One of the products they distributed was from a small manufacturer whose owner was in his mid-60s, was not a good business person but was a great product designer and engineer. The potential buyer was attracted to acquiring this small manufacturer for three reasons.
To have 100% of the product distribution, therefore getting higher margins (by eliminating the middleman, which is what his firm was).
He could bring the manufacturing in-house and eliminate most of the overhead (by getting rid of rent, phone, bookkeeping, etc.). As part of an eventual exit plan, he wanted to prove he could buy another business and assimilate it into his operation.
Intervention
While there had been some casual conversation between the two owners, once I was brought in we picked up the pace. We met with the seller and seriously talked about a buy-sell transaction. We discussed the company’s operations and the seller’s role post-closing. One thing we didn’t initially discuss in detail was price or terms.
When a business is being sold it is customary that the seller or his or her intermediary prepares a “book” or memorandum about the business. We flipped the usual roles on this and prepared a presentation book for the seller and his wife. As the seller was an engineer, our book gave him the logic to analyze and support his decision.
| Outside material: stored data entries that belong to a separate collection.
-- ==== Sys2Proof/Decode.lean ====
section
/-! DEFINITION. The decoder of the encoded objects (spec/30_encoding.md), total on any bytes and rejecting by name, and
after it the encoder, written from the same formats. -/

namespace Sys2Proof

/-! ## Fields -/

/-- `v[7:4]`, the high nibble (R8). -/
def highNibble (v : Byte) : BitVec 4 := v.extractLsb' 4 4

/-- `v[3:0]`, the low nibble (R8). -/
def lowNibble (v : Byte) : BitVec 4 := v.extractLsb' 0 4

/-- `{ b0[3:0], b1 }`: the 12-bit distance field of a back-reference code (R98). -/
def distField (b0 b1 : Byte) : BitVec 12 := lowNibble b0 ++ b1

/-- `{ n, D[11:8] }`: the first byte of a back-reference code (R96, R97). -/
def codeByte0 (n : BitVec 4) (D : BitVec 12) : Byte := n ++ D.extractLsb' 8 4

/-- `D[7:0]`: the second byte of a back-reference code (R96, R97). -/
def codeByte1 (D : BitVec 12) : Byte := D.extractLsb' 0 8

/-- `be32(b0, b1, b2, b3)` (R10, R62): the byte of the lowest address is the most significant. -/
def be32 (b0 b1 b2 b3 : Byte) : Word32 := b0 ++ b1 ++ b2 ++ b3

/-- `bytes_be32(v)` (R10, R62): the four bytes of `v` in address order. -/
def bytesBe32 (v : Word32) : List Byte :=
  [v.extractLsb' 24 8, v.extractLsb' 16 8, v.extractLsb' 8 8, v.extractLsb' 0 8]

/-! ## The decoder -/

/-- Where the bytes stand, which is what selects the object (R90): a frame's start, a group boundary, or a token whose
control bit is known. A token does not carry its own kind. -/
inductive FetchKind where
  | header
  | control
  | token (cbit : Bool)
  deriving DecidableEq, Repr

/-- Why bytes are no instruction. -/
inductive Reject where
  /-- Fewer than `need` bytes are there, and the object cannot be read without that many (R121, R141 to R145). -/
  | short (need : Nat)
  /-- The first four bytes differ from MAGIC (R121 (b)). -/
  | badMagic
  deriving DecidableEq, Repr

/-- The header's twelve bytes after the tag (R91). -/
def decodeHeaderWords : List Byte → Except Reject (Instr × List Byte)
  | l0 :: l1 :: l2 :: l3 :: r0 :: r1 :: r2 :: r3 :: s0 :: s1 :: s2 :: s3 :: rest =>
    .ok (.hdr (be32 l0 l1 l2 l3) (be32 r0 r1 r2 r3) (be32 s0 s1 s2 s3), rest)
  | _ => .error (.short 16)

/-- The header, with the check order of R121: fewer than 4 bytes, then the tag, then fewer than 16 bytes. -/
def decodeHeader (m : Magic) : List Byte → Except Reject (Instr × List Byte)
  | b0 :: b1 :: b2 :: b3 :: rest =>
    if [b0, b1, b2, b3] = m.bytes then decodeHeaderWords rest else .error .badMagic
  | _ => .error (.short 4)

/-- A control byte: any byte (R92). -/
def decodeControl : List Byte → Except Reject (Instr × List Byte)
  | c :: rest => .ok (.ctrl c, rest)
  | [] => .error (.short 1)

/-- A literal: any byte (R95). -/
def decodeLiteral : List Byte → Except Reject (Instr × List Byte)
  | v :: rest => .ok (.lit v, rest)
  | [] => .error (.short 1)

/-- The third byte of the extended form (R97). -/
def decodeExtra (D : BitVec 12) : List Byte → Except Reject (Instr × List Byte)
  | e :: rest => .ok (.brefX D e, rest)
  | [] => .error (.short 3)

/-- A back-reference: the high nibble of the first byte selects the form (R94, R101). -/
def decodeBackRef : List Byte → Except Reject (Instr × List Byte)
  | b0 :: b1 :: rest =>
    if highNibble b0 = 0#4 then decodeExtra (distField b0 b1) rest
    else .ok (.brefS (highNibble b0) (distField b0 b1), rest)
  | _ => .error (.short 2)

/-- The decode tree of R94: an instruction and the bytes after it, or a named rejection. -/
def decode (m : Magic) : FetchKind → List Byte → Except Reject (Instr × List Byte)
  | .header, bs => decodeHeader m bs
  | .control, bs => decodeControl bs
  | .token true, bs => decodeLiteral bs
  | .token false, bs => decodeBackRef bs

/-- The CMD codes (10_state.md R22, R110): 1 is DECODE, 2 is ENCODE, 0 and 3 request nothing. -/
def decodeCmd (c : BitVec 2) : Option Instr :=
  if c = 1#2 then some .decode else if c = 2#2 then some .encode else none

/-! ## The encoder -/

/-- Where an encoded instruction stands; the operations have no encoding (R109). -/
def Instr.kind : Instr → Option FetchKind
  | .hdr _ _ _ => some .header
  | .ctrl _ => some .control
  | .lit _ => some (.token true)
  | .brefS _ _ => some (.token false)
  | .brefX _ _ => some (.token false)
  | .hdrParse => none
  | .hdrEmit => none
  | .dispatch => none
  | .brefCheck => none
  | .replay => none
  | .dDone => none
  | .window => none
  | .matchlen => none
  | .select => none
  | .accept => none
  | .eStep => none
  | .emitLit _ => none
  | .emitBref _ _ => none
  | .emitBrefS _ _ => none
  | .emitBrefX _ _ => none
  | .pack _ => none
  | .flush => none
  | .final => none
  | .eDone => none
  | .decode => none
  | .encode => none
  | .raise _ => none
  | .reset => none

/-- The bytes of an encoded instruction in address order (R91, R92, R95 to R97); none for an operation (R109). -/
def encode (m : Magic) : Instr → Option (List Byte)
  | .hdr d r0 r1 => some (m.bytes ++ bytesBe32 d ++ bytesBe32 r0 ++ bytesBe32 r1)
  | .ctrl c => some [c]
  | .lit v => some [v]
  | .brefS n D => some [codeByte0 n D, codeByte1 D]
  | .brefX D e => some [codeByte0 0#4 D, codeByte1 D, e]
  | .hdrParse => none
  | .hdrEmit => none
  | .dispatch => none
  | .brefCheck => none
  | .replay => none
  | .dDone => none
  | .window => none
  | .matchlen => none
  | .select => none
  | .accept => none
  | .eStep => none
  | .emitLit _ => none
  | .emitBref _ _ => none
  | .emitBrefS _ _ => none
  | .emitBrefX _ _ => none
  | .pack _ => none
  | .flush => none
  | .final => none
  | .eDone => none
  | .decode => none
  | .encode => none
  | .raise _ => none
  | .reset => none

/-- The CMD code of a host command (R22, R110). -/
def encodeCmd : Instr → Option (BitVec 2)
  | .decode => some 1#2
  | .encode => some 2#2
  | _ => none

/-! ## Words of the opcode table -/

/-- The `count` bytes of `w` with its most significant byte first: a row of the opcode table is one number whose byte 0 is
the most significant (the table's HDR note; R63). -/
def bigEndianBytes : (count : Nat) → (w : Nat) → List Byte
  | 0, _ => []
  | c + 1, w => BitVec.ofNat 8 (w / 256 ^ c) :: bigEndianBytes c w

/-- The bytes of a table word of `nbits` bits as they lie in IBUF, filled with zeros to the longest instruction. -/
def tableBytes (nbits w : Nat) : List Byte :=
  let n := (nbits + 7) / 8
  bigEndianBytes n w ++ List.replicate (Config.hdrSize - n) 0#8

/-- Where a table word stands, told by its width: a 1-byte word is read at a group boundary, a 2- or 3-byte word as a token
with control bit 0, a longer one at the frame's start. DESIGN CHOICE: CTRL and LIT have the same words; log 14. -/
def tableKind (nbits : Nat) : FetchKind :=
  if nbits ≤ 8 then .control else if nbits ≤ 24 then .token false else .header

/-- The instruction the decoder reads from a word of the opcode table. -/
def decodeTableWord (nbits w : Nat) : Option Instr :=
  match decode Config.defaultMagic (tableKind nbits) (tableBytes nbits w) with
  | .ok (i, _) => some i
  | .error _ => none

end Sys2Proof
end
Our presentation included:
- Valuation methodologies
- Comparable deal statistics
- Another justification for the offer
In addition, we included reinforcement on why the seller told us he was interested in selling (his hot buttons), his future role as a product engineer for the buyer, and a section on what makes a business an attractive acquisition candidate. This latter section was to show why his business would be tough to sell to an individual buyer (because the business was him; the company was completely dependent on him).
Most importantly, we appealed to his emotion along with his logic and gave full justification for the price. I like to say that the true economic buyer in a small business buy-sell deal is usually the spouse. In this case, it was very true and his wife had the idea that because they had owned the business for 30 years it was worth a lot (more than it really was). She equated value with longevity.
The Result
The combination of logic, emotion, and complete backup information worked. The deal closed and the integration into the buyer’s company was a success. The company’s production was brought into the buyer’s shop and the seller became a part-time product engineer who worked on all of the company’s products.
This was a win-win deal that provided:
- The seller with an exit strategy.
- Higher margins on what now became one of the buyer’s proprietary products.
- The successful implementation of growth by acquisition strategy.